──────── Input for this task

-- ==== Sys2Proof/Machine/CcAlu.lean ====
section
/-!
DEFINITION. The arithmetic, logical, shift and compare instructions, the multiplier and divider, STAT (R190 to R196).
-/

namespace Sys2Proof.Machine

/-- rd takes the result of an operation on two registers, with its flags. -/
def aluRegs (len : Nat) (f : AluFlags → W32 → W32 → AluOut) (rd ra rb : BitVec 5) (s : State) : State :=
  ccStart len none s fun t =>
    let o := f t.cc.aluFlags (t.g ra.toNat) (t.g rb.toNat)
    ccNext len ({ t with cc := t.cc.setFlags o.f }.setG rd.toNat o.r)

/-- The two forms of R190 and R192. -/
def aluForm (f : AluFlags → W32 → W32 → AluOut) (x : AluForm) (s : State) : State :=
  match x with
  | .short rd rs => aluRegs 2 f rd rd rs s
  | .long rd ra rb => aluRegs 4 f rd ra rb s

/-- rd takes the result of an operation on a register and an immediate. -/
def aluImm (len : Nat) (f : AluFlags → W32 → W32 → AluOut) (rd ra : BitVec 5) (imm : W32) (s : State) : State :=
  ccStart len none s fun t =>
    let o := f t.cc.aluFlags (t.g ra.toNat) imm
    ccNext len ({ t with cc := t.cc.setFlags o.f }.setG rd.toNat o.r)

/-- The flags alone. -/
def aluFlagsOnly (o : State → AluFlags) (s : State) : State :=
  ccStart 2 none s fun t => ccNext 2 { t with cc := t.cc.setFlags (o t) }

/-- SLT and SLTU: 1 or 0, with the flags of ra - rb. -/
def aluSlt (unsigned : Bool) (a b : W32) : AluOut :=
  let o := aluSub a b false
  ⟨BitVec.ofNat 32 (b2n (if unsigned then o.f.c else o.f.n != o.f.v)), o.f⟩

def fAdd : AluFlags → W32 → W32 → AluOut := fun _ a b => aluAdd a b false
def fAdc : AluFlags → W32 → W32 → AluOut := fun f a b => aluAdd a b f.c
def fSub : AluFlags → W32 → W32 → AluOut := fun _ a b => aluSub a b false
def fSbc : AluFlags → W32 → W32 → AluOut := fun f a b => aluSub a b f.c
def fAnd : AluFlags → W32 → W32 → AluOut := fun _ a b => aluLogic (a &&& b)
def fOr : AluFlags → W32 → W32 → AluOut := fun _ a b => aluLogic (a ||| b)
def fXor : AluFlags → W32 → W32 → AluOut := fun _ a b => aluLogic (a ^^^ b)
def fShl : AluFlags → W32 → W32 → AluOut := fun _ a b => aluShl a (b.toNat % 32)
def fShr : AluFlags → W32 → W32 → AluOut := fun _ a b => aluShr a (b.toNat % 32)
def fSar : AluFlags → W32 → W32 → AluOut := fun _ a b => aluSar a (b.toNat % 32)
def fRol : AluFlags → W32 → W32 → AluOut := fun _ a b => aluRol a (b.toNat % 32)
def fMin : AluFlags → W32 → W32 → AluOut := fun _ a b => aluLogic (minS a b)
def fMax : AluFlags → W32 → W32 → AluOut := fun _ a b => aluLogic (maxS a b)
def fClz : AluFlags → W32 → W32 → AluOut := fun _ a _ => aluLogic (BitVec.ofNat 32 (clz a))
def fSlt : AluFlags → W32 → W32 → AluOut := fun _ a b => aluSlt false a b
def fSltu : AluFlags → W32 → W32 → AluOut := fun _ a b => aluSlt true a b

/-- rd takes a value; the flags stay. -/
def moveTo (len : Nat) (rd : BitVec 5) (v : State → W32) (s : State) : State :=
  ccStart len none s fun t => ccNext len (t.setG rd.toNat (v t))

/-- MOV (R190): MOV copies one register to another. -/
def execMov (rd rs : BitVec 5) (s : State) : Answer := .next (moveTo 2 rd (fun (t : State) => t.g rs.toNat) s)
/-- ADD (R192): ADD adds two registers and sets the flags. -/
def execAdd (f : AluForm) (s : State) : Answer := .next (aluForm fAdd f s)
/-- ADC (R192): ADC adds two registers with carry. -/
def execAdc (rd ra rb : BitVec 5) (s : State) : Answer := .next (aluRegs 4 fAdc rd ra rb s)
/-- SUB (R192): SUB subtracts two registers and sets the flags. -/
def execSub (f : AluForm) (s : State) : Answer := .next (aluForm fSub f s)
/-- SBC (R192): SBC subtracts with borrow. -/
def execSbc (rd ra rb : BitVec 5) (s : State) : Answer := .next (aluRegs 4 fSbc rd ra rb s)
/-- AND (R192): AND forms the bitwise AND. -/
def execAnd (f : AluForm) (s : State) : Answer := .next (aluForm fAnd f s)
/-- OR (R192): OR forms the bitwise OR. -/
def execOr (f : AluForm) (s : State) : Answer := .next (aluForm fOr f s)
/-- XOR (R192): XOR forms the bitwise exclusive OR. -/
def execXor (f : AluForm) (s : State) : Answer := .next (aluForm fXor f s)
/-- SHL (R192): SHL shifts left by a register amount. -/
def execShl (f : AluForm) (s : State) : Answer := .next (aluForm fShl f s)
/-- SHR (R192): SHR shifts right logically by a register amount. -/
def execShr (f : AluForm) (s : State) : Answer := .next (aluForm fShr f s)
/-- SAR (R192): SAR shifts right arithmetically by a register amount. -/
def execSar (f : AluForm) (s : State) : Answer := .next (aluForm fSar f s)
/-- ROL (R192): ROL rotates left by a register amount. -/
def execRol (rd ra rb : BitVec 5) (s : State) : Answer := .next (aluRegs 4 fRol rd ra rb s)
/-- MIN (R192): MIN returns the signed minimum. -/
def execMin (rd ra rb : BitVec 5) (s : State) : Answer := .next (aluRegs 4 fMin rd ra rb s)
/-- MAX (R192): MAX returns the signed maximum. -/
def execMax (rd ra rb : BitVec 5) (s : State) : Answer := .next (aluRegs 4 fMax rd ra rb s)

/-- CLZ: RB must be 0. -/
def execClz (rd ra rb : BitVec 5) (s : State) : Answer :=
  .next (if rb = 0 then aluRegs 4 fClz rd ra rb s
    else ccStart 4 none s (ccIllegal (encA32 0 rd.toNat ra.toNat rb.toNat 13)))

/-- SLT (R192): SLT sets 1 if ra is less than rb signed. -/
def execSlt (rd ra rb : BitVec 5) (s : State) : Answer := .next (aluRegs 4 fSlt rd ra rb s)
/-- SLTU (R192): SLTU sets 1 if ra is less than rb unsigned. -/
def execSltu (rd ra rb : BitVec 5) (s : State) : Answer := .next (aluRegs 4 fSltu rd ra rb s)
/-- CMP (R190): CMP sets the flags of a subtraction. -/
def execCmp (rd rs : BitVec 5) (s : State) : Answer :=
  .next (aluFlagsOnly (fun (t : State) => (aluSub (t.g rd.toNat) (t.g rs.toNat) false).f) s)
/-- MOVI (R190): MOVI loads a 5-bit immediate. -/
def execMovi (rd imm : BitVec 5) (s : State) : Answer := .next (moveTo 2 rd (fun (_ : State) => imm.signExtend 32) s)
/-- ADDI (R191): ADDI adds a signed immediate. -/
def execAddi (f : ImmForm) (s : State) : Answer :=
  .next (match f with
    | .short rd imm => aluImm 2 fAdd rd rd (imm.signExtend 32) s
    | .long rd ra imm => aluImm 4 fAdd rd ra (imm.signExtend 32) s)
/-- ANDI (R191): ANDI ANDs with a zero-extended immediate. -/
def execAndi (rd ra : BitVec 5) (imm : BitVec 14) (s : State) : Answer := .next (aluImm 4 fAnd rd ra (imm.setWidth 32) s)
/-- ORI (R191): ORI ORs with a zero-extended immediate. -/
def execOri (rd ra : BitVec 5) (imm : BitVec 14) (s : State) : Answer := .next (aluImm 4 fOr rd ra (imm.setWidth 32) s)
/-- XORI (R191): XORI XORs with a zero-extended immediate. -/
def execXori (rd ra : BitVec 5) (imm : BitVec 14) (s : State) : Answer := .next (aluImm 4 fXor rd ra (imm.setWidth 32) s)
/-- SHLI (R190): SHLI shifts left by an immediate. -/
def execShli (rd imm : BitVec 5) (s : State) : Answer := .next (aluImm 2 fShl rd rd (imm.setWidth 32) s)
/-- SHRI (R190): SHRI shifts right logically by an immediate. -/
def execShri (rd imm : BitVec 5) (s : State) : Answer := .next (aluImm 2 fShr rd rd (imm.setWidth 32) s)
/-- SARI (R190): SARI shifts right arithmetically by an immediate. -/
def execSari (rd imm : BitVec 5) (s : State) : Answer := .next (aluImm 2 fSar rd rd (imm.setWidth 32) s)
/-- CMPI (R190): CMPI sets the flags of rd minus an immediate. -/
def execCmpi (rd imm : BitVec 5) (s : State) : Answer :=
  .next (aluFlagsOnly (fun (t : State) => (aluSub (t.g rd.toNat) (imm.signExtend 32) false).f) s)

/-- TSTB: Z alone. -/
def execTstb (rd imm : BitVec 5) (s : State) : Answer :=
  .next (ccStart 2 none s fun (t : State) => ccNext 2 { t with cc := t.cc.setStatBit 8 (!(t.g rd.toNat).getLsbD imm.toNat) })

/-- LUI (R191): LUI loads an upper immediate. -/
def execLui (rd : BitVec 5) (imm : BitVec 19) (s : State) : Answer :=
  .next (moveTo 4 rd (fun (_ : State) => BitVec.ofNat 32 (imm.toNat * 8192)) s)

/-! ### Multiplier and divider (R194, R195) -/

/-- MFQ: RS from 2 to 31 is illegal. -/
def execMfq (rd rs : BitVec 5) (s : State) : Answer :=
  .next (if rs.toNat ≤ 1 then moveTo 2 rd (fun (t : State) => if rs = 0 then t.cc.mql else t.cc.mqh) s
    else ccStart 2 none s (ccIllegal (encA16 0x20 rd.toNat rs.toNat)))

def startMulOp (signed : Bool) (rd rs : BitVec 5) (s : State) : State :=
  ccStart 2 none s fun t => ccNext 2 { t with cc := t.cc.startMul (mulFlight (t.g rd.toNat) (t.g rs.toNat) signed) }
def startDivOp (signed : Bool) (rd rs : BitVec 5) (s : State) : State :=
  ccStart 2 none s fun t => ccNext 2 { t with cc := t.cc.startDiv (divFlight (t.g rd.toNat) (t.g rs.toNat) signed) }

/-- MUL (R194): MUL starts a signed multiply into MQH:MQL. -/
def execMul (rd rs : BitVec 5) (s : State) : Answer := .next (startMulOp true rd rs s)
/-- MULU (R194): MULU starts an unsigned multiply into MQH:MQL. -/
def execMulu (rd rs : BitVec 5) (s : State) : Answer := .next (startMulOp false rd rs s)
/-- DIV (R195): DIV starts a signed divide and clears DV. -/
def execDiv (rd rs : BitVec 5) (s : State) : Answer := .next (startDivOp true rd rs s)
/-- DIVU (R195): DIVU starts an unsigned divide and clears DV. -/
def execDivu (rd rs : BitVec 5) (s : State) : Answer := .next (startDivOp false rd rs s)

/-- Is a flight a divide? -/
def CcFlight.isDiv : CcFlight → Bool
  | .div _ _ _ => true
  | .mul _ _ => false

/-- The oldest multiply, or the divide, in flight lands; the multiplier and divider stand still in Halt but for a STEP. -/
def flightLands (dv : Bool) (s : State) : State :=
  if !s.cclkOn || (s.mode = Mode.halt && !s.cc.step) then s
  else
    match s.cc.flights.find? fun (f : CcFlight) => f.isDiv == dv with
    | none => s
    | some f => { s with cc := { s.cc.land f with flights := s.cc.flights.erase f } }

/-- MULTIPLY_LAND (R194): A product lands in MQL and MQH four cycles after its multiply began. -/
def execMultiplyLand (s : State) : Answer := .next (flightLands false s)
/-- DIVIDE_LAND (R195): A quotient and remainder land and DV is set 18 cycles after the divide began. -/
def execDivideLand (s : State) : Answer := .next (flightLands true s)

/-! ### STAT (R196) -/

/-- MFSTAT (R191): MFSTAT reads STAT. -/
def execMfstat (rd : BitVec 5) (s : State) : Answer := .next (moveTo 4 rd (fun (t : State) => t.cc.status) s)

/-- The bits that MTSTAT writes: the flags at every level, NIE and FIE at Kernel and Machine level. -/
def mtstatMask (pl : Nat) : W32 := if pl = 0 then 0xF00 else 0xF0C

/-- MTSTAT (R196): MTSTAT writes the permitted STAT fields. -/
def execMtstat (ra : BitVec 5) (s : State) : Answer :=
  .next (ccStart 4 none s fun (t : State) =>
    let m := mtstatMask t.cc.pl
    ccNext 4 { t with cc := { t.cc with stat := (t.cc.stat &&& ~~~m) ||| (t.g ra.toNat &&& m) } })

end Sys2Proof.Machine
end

────────────────

§ Task to complete: Taking the line with "def fClz : AluFlags" as the first and the line with "to another. -/" as the last, retype that stretch of the data above exactly, with no other lines.

§ Exercise solution:
def fClz : AluFlags → W32 → W32 → AluOut := fun _ a _ => aluLogic (BitVec.ofNat 32 (clz a))
def fSlt : AluFlags → W32 → W32 → AluOut := fun _ a b => aluSlt false a b
def fSltu : AluFlags → W32 → W32 → AluOut := fun _ a b => aluSlt true a b

/-- rd takes a value; the flags stay. -/
def moveTo (len : Nat) (rd : BitVec 5) (v : State → W32) (s : State) : State :=
  ccStart len none s fun t => ccNext len (t.setG rd.toNat (v t))

/-- MOV (R190): MOV copies one register to another. -/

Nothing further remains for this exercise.